> _What you have to do_
The records below are to be written out again, exactly as they appear.

══ Recorded data

-- ==== Sys2Proof/Laws/Ports.lean ====
section
/-! SUPPORT. The clock law and the port law: what each command does to the clock, the supply and the
station port. -/

namespace Sys2Proof.Machine

namespace Ports

/-! ### The bounds that request bodies carry -/

theorem beNat_lt (a b c d : Byte) : beNat [a, b, c, d] < 4294967296 := by
  have h1 := a.isLt
  have h2 := b.isLt
  have h3 := c.isLt
  have h4 := d.isLt
  unfold beNat
  simp only [List.foldl_cons, List.foldl_nil]
  omega

theorem num4_bound {body : List Byte} {t : Nat} (h : readBody num4 body = some t) :
    t ≤ Config.maxPassTime := by
  unfold readBody at h
  split at h
  · split at h
    · rename_i x hx
      cases h
      match body, hx with
      | a :: b :: c :: d :: l, hx =>
        have := beNat_lt a b c d
        have hx : (some (beNat [a, b, c, d], l) : Option (Nat × List Byte)) = some (t, []) := hx
        cases hx
        unfold Config.maxPassTime
        omega
    · cases h
  · cases h

theorem attend_bound {body : List Byte} {n : Nat} (h : readBody attendBody body = some n) :
    n = 0 ∨ 10 ≤ n ∧ n ≤ 3600 := by
  unfold readBody at h
  split at h
  · split at h
    · rename_i x hx
      cases h
      match body, hx with
      | a :: b :: l, hx =>
        by_cases hb : beNat [a, b] = 0 ∨ 10 ≤ beNat [a, b] ∧ beNat [a, b] ≤ 3600
        · have hx : ((must (decide (beNat [a, b] = 0 ∨ 10 ≤ beNat [a, b] ∧ beNat [a, b] ≤ 3600)) l).bind
            fun y => some (beNat [a, b], y.2)) = some (n, []) := hx
          unfold must at hx
          rw [if_pos (by simpa using hb)] at hx
          cases hx
          exact hb
        · have hx : ((must (decide (beNat [a, b] = 0 ∨ 10 ≤ beNat [a, b] ∧ beNat [a, b] ≤ 3600)) l).bind
            fun y => some (beNat [a, b], y.2)) = some (n, []) := hx
          unfold must at hx
          rw [if_neg (by simpa using hb)] at hx
          cases hx
    · cases h
  · cases h

/-! ### The clock law -/

/-- The clock stands, and RUNNING is entered with a valid time alone. -/
def Calm (s s' : State) : Prop :=
  s'.cru = s.cru ∧ (s'.part = .running → s.part = .running ∨ s.cru.timeValid = true)

theorem calm_same {s s' : State} (h : s'.cru = s.cru) (hp : s'.part = s.part) : Calm s s' :=
  ⟨h, fun hr => .inl (hp ▸ hr)⟩

theorem Calm.clock {s s' : State} (h : Calm s s') (hc : s.ClockLaw) : s'.ClockLaw := by
  obtain ⟨h1, h2⟩ := h
  unfold State.ClockLaw at *
  rw [h1]
  exact ⟨hc.1, hc.2.1, hc.2.2.1, hc.2.2.2.1, fun hr => (h2 hr).elim hc.2.2.2.2 id⟩

theorem calm_request {code : Byte} {sent : Shifted} {run : Handler} {s s' : State}
    (hrun : ∀ t : State, t.cru = s.cru → t.part = s.part → Calm t (run t).1)
    (h : Machine.request code sent run s = .next s') : Calm s s' := by
  unfold Machine.request at h
  cases h
  split
  · have h1 := hrun ((s.shiftOut (s.idleBytes (sent.bytes.length + 4) sent.begunBusy)).receive code sent.bytes) rfl rfl
    unfold State.answer
    generalize run ((s.shiftOut (s.idleBytes (sent.bytes.length + 4) sent.begunBusy)).receive code sent.bytes) = x at h1 ⊢
    split
    · exact h1
    · exact h1
  · exact calm_same rfl rfl

theorem calm_inPart {part : PartState} {f : Handler} {t : State}
    (h : t.part = part → Calm t (f t).1) : Calm t (Machine.inPart part f t).1 := by
  unfold Machine.inPart
  split
  · rename_i hp; exact h hp
  · exact calm_same rfl rfl

theorem calm_body {α : Type} {p : Parse α} {body : List Byte}
    {f : α → State → State × Option Reply} {t : State}
    (h : ∀ x, readBody p body = some x → Calm t (f x t).1) :
    Calm t (Machine.withBody p body f t).1 := by
  unfold Machine.withBody
  split
  · rename_i x hx; exact h x hx
  · exact calm_same rfl rfl

theorem calm_readsIn {α : Type} {p : Parse α} {code : Byte} {sent : Shifted} {part : PartState}
    {f : State → α → Reply} {s s' : State}
    (h : Machine.request code sent
      (Machine.inPart part (Machine.withBody p sent.bytes (Machine.reads f))) s = .next s') : Calm s s' :=
  calm_request (fun _ _ _ => calm_inPart fun _ => calm_body fun _ _ => calm_same rfl rfl) h

theorem calm_reads {α : Type} {p : Parse α} {code : Byte} {sent : Shifted}
    {f : State → α → Reply} {s s' : State}
    (h : Machine.request code sent (Machine.withBody p sent.bytes (Machine.reads f)) s = .next s') :
    Calm s s' :=
  calm_request (fun _ _ _ => calm_body fun _ _ => calm_same rfl rfl) h

theorem calm_actsIn {α : Type} {p : Parse α} {code : Byte} {sent : Shifted} {part : PartState}
    {f : Env → α → Road → Road × Reply} {s s' : State}
    (h : Machine.request code sent
      (Machine.inPart part (Machine.withBody p sent.bytes (Machine.acts f))) s = .next s') : Calm s s' :=
  calm_request (fun _ _ _ => calm_inPart fun _ => calm_body fun _ _ => calm_same rfl rfl) h

theorem calm_editsIn {α : Type} {p : Parse α} {code : Byte} {sent : Shifted} {part : PartState}
    {f : α → Plan → Plan} {s s' : State}
    (h : Machine.request code sent
      (Machine.inPart part (Machine.withBody p sent.bytes (Machine.edits f))) s = .next s') : Calm s s' :=
  calm_request (fun _ _ _ => calm_inPart fun _ => calm_body fun _ _ => calm_same rfl rfl) h

theorem hand_cru (s : State) (r : Road) : (s.hand r).cru = s.cru ∧ (s.hand r).part = s.part :=
  ⟨(Turn.hand_road s r).2.2.2.1, (Turn.hand_road s r).2.2.1⟩

theorem calm_onRoad {f : Env → Road → Road} {s t s' : State} (hc : t.cru = s.cru)
    (hp : t.part = s.part) (h : Machine.onRoad f t = .next s') : Calm s s' := by
  unfold Machine.onRoad at h
  cases h
  split
  · obtain ⟨h1, h2⟩ := hand_cru t (f t.env t.road)
    exact calm_same (h1.trans hc) (h2.trans hp)
  · exact calm_same hc hp

theorem calm_event {c : Instr} {f : Env → Road → Road} {s t s' : State}
    (he : Machine.exec c s = Machine.onRoad f t) (hc : t.cru = s.cru) (hp : t.part = s.part)
    (h : Machine.exec c s = .next s') : Calm s s' := calm_onRoad hc hp (he.symm.trans h)

theorem passTimeEvent_cru (s : State) :
    s.passTimeEvent.cru = s.cru ∧ s.passTimeEvent.part = s.part := by
  unfold State.passTimeEvent
  split
  · exact hand_cru _ _
  · exact ⟨rfl, rfl⟩

/-- The clock law of a start: the blocks work, with the check word good. -/
theorem clock_start (c : StartCause) (s : State) (x : Cru) (hm : x.mains = true)
    (hp : x.pinHeld = false) (ht : x.passTime ≤ Config.maxPassTime) (hf : x.phase < 1000)
    (hv : s.part = .running → x.timeValid = true) :
    State.ClockLaw (State.start c { s with cru := x }) := by
  unfold State.start
  split
  · rename_i hi
    unfold State.warmStart
    exact ⟨⟨fun _ => ⟨hm, hp⟩, fun _ => rfl⟩, ht, hf, fun _ => hi, hv⟩
  · unfold State.coldStart
    refine ⟨⟨fun _ => ⟨hm, hp⟩, fun _ => rfl⟩, Nat.zero_le _, hf, fun _ => rfl, fun h => ?_⟩
    cases h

════

> _Answer below_
-- ==== Sys2Proof/Laws/Ports.lean ====
section
/-! SUPPORT. The clock law and the port law: what each command does to the clock, the supply and the
station port. -/

namespace Sys2Proof.Machine

namespace Ports

/-! ### The bounds that request bodies carry -/

theorem beNat_lt (a b c d : Byte) : beNat [a, b, c, d] < 4294967296 := by
  have h1 := a.isLt
  have h2 := b.isLt
  have h3 := c.isLt
  have h4 := d.isLt
  unfold beNat
  simp only [List.foldl_cons, List.foldl_nil]
  omega

theorem num4_bound {body : List Byte} {t : Nat} (h : readBody num4 body = some t) :
    t ≤ Config.maxPassTime := by
  unfold readBody at h
  split at h
  · split at h
    · rename_i x hx
      cases h
      match body, hx with
      | a :: b :: c :: d :: l, hx =>
        have := beNat_lt a b c d
        have hx : (some (beNat [a, b, c, d], l) : Option (Nat × List Byte)) = some (t, []) := hx
        cases hx
        unfold Config.maxPassTime
        omega
    · cases h
  · cases h

theorem attend_bound {body : List Byte} {n : Nat} (h : readBody attendBody body = some n) :
    n = 0 ∨ 10 ≤ n ∧ n ≤ 3600 := by
  unfold readBody at h
  split at h
  · split at h
    · rename_i x hx
      cases h
      match body, hx with
      | a :: b :: l, hx =>
        by_cases hb : beNat [a, b] = 0 ∨ 10 ≤ beNat [a, b] ∧ beNat [a, b] ≤ 3600
        · have hx : ((must (decide (beNat [a, b] = 0 ∨ 10 ≤ beNat [a, b] ∧ beNat [a, b] ≤ 3600)) l).bind
            fun y => some (beNat [a, b], y.2)) = some (n, []) := hx
          unfold must at hx
          rw [if_pos (by simpa using hb)] at hx
          cases hx
          exact hb
        · have hx : ((must (decide (beNat [a, b] = 0 ∨ 10 ≤ beNat [a, b] ∧ beNat [a, b] ≤ 3600)) l).bind
            fun y => some (beNat [a, b], y.2)) = some (n, []) := hx
          unfold must at hx
          rw [if_neg (by simpa using hb)] at hx
          cases hx
    · cases h
  · cases h

/-! ### The clock law -/

/-- The clock stands, and RUNNING is entered with a valid time alone. -/
def Calm (s s' : State) : Prop :=
  s'.cru = s.cru ∧ (s'.part = .running → s.part = .running ∨ s.cru.timeValid = true)

theorem calm_same {s s' : State} (h : s'.cru = s.cru) (hp : s'.part = s.part) : Calm s s' :=
  ⟨h, fun hr => .inl (hp ▸ hr)⟩

theorem Calm.clock {s s' : State} (h : Calm s s') (hc : s.ClockLaw) : s'.ClockLaw := by
  obtain ⟨h1, h2⟩ := h
  unfold State.ClockLaw at *
  rw [h1]
  exact ⟨hc.1, hc.2.1, hc.2.2.1, hc.2.2.2.1, fun hr => (h2 hr).elim hc.2.2.2.2 id⟩

theorem calm_request {code : Byte} {sent : Shifted} {run : Handler} {s s' : State}
    (hrun : ∀ t : State, t.cru = s.cru → t.part = s.part → Calm t (run t).1)
    (h : Machine.request code sent run s = .next s') : Calm s s' := by
  unfold Machine.request at h
  cases h
  split
  · have h1 := hrun ((s.shiftOut (s.idleBytes (sent.bytes.length + 4) sent.begunBusy)).receive code sent.bytes) rfl rfl
    unfold State.answer
    generalize run ((s.shiftOut (s.idleBytes (sent.bytes.length + 4) sent.begunBusy)).receive code sent.bytes) = x at h1 ⊢
    split
    · exact h1
    · exact h1
  · exact calm_same rfl rfl

theorem calm_inPart {part : PartState} {f : Handler} {t : State}
    (h : t.part = part → Calm t (f t).1) : Calm t (Machine.inPart part f t).1 := by
  unfold Machine.inPart
  split
  · rename_i hp; exact h hp
  · exact calm_same rfl rfl

theorem calm_body {α : Type} {p : Parse α} {body : List Byte}
    {f : α → State → State × Option Reply} {t : State}
    (h : ∀ x, readBody p body = some x → Calm t (f x t).1) :
    Calm t (Machine.withBody p body f t).1 := by
  unfold Machine.withBody
  split
  · rename_i x hx; exact h x hx
  · exact calm_same rfl rfl

theorem calm_readsIn {α : Type} {p : Parse α} {code : Byte} {sent : Shifted} {part : PartState}
    {f : State → α → Reply} {s s' : State}
    (h : Machine.request code sent
      (Machine.inPart part (Machine.withBody p sent.bytes (Machine.reads f))) s = .next s') : Calm s s' :=
  calm_request (fun _ _ _ => calm_inPart fun _ => calm_body fun _ _ => calm_same rfl rfl) h

theorem calm_reads {α : Type} {p : Parse α} {code : Byte} {sent : Shifted}
    {f : State → α → Reply} {s s' : State}
    (h : Machine.request code sent (Machine.withBody p sent.bytes (Machine.reads f)) s = .next s') :
    Calm s s' :=
  calm_request (fun _ _ _ => calm_body fun _ _ => calm_same rfl rfl) h

theorem calm_actsIn {α : Type} {p : Parse α} {code : Byte} {sent : Shifted} {part : PartState}
    {f : Env → α → Road → Road × Reply} {s s' : State}
    (h : Machine.request code sent
      (Machine.inPart part (Machine.withBody p sent.bytes (Machine.acts f))) s = .next s') : Calm s s' :=
  calm_request (fun _ _ _ => calm_inPart fun _ => calm_body fun _ _ => calm_same rfl rfl) h

theorem calm_editsIn {α : Type} {p : Parse α} {code : Byte} {sent : Shifted} {part : PartState}
    {f : α → Plan → Plan} {s s' : State}
    (h : Machine.request code sent
      (Machine.inPart part (Machine.withBody p sent.bytes (Machine.edits f))) s = .next s') : Calm s s' :=
  calm_request (fun _ _ _ => calm_inPart fun _ => calm_body fun _ _ => calm_same rfl rfl) h

theorem hand_cru (s : State) (r : Road) : (s.hand r).cru = s.cru ∧ (s.hand r).part = s.part :=
  ⟨(Turn.hand_road s r).2.2.2.1, (Turn.hand_road s r).2.2.1⟩

theorem calm_onRoad {f : Env → Road → Road} {s t s' : State} (hc : t.cru = s.cru)
    (hp : t.part = s.part) (h : Machine.onRoad f t = .next s') : Calm s s' := by
  unfold Machine.onRoad at h
  cases h
  split
  · obtain ⟨h1, h2⟩ := hand_cru t (f t.env t.road)
    exact calm_same (h1.trans hc) (h2.trans hp)
  · exact calm_same hc hp

theorem calm_event {c : Instr} {f : Env → Road → Road} {s t s' : State}
    (he : Machine.exec c s = Machine.onRoad f t) (hc : t.cru = s.cru) (hp : t.part = s.part)
    (h : Machine.exec c s = .next s') : Calm s s' := calm_onRoad hc hp (he.symm.trans h)

theorem passTimeEvent_cru (s : State) :
    s.passTimeEvent.cru = s.cru ∧ s.passTimeEvent.part = s.part := by
  unfold State.passTimeEvent
  split
  · exact hand_cru _ _
  · exact ⟨rfl, rfl⟩

/-- The clock law of a start: the blocks work, with the check word good. -/
theorem clock_start (c : StartCause) (s : State) (x : Cru) (hm : x.mains = true)
    (hp : x.pinHeld = false) (ht : x.passTime ≤ Config.maxPassTime) (hf : x.phase < 1000)
    (hv : s.part = .running → x.timeValid = true) :
    State.ClockLaw (State.start c { s with cru := x }) := by
  unfold State.start
  split
  · rename_i hi
    unfold State.warmStart
    exact ⟨⟨fun _ => ⟨hm, hp⟩, fun _ => rfl⟩, ht, hf, fun _ => hi, hv⟩
  · unfold State.coldStart
    refine ⟨⟨fun _ => ⟨hm, hp⟩, fun _ => rfl⟩, Nat.zero_le _, hf, fun _ => rfl, fun h => ?_⟩
    cases h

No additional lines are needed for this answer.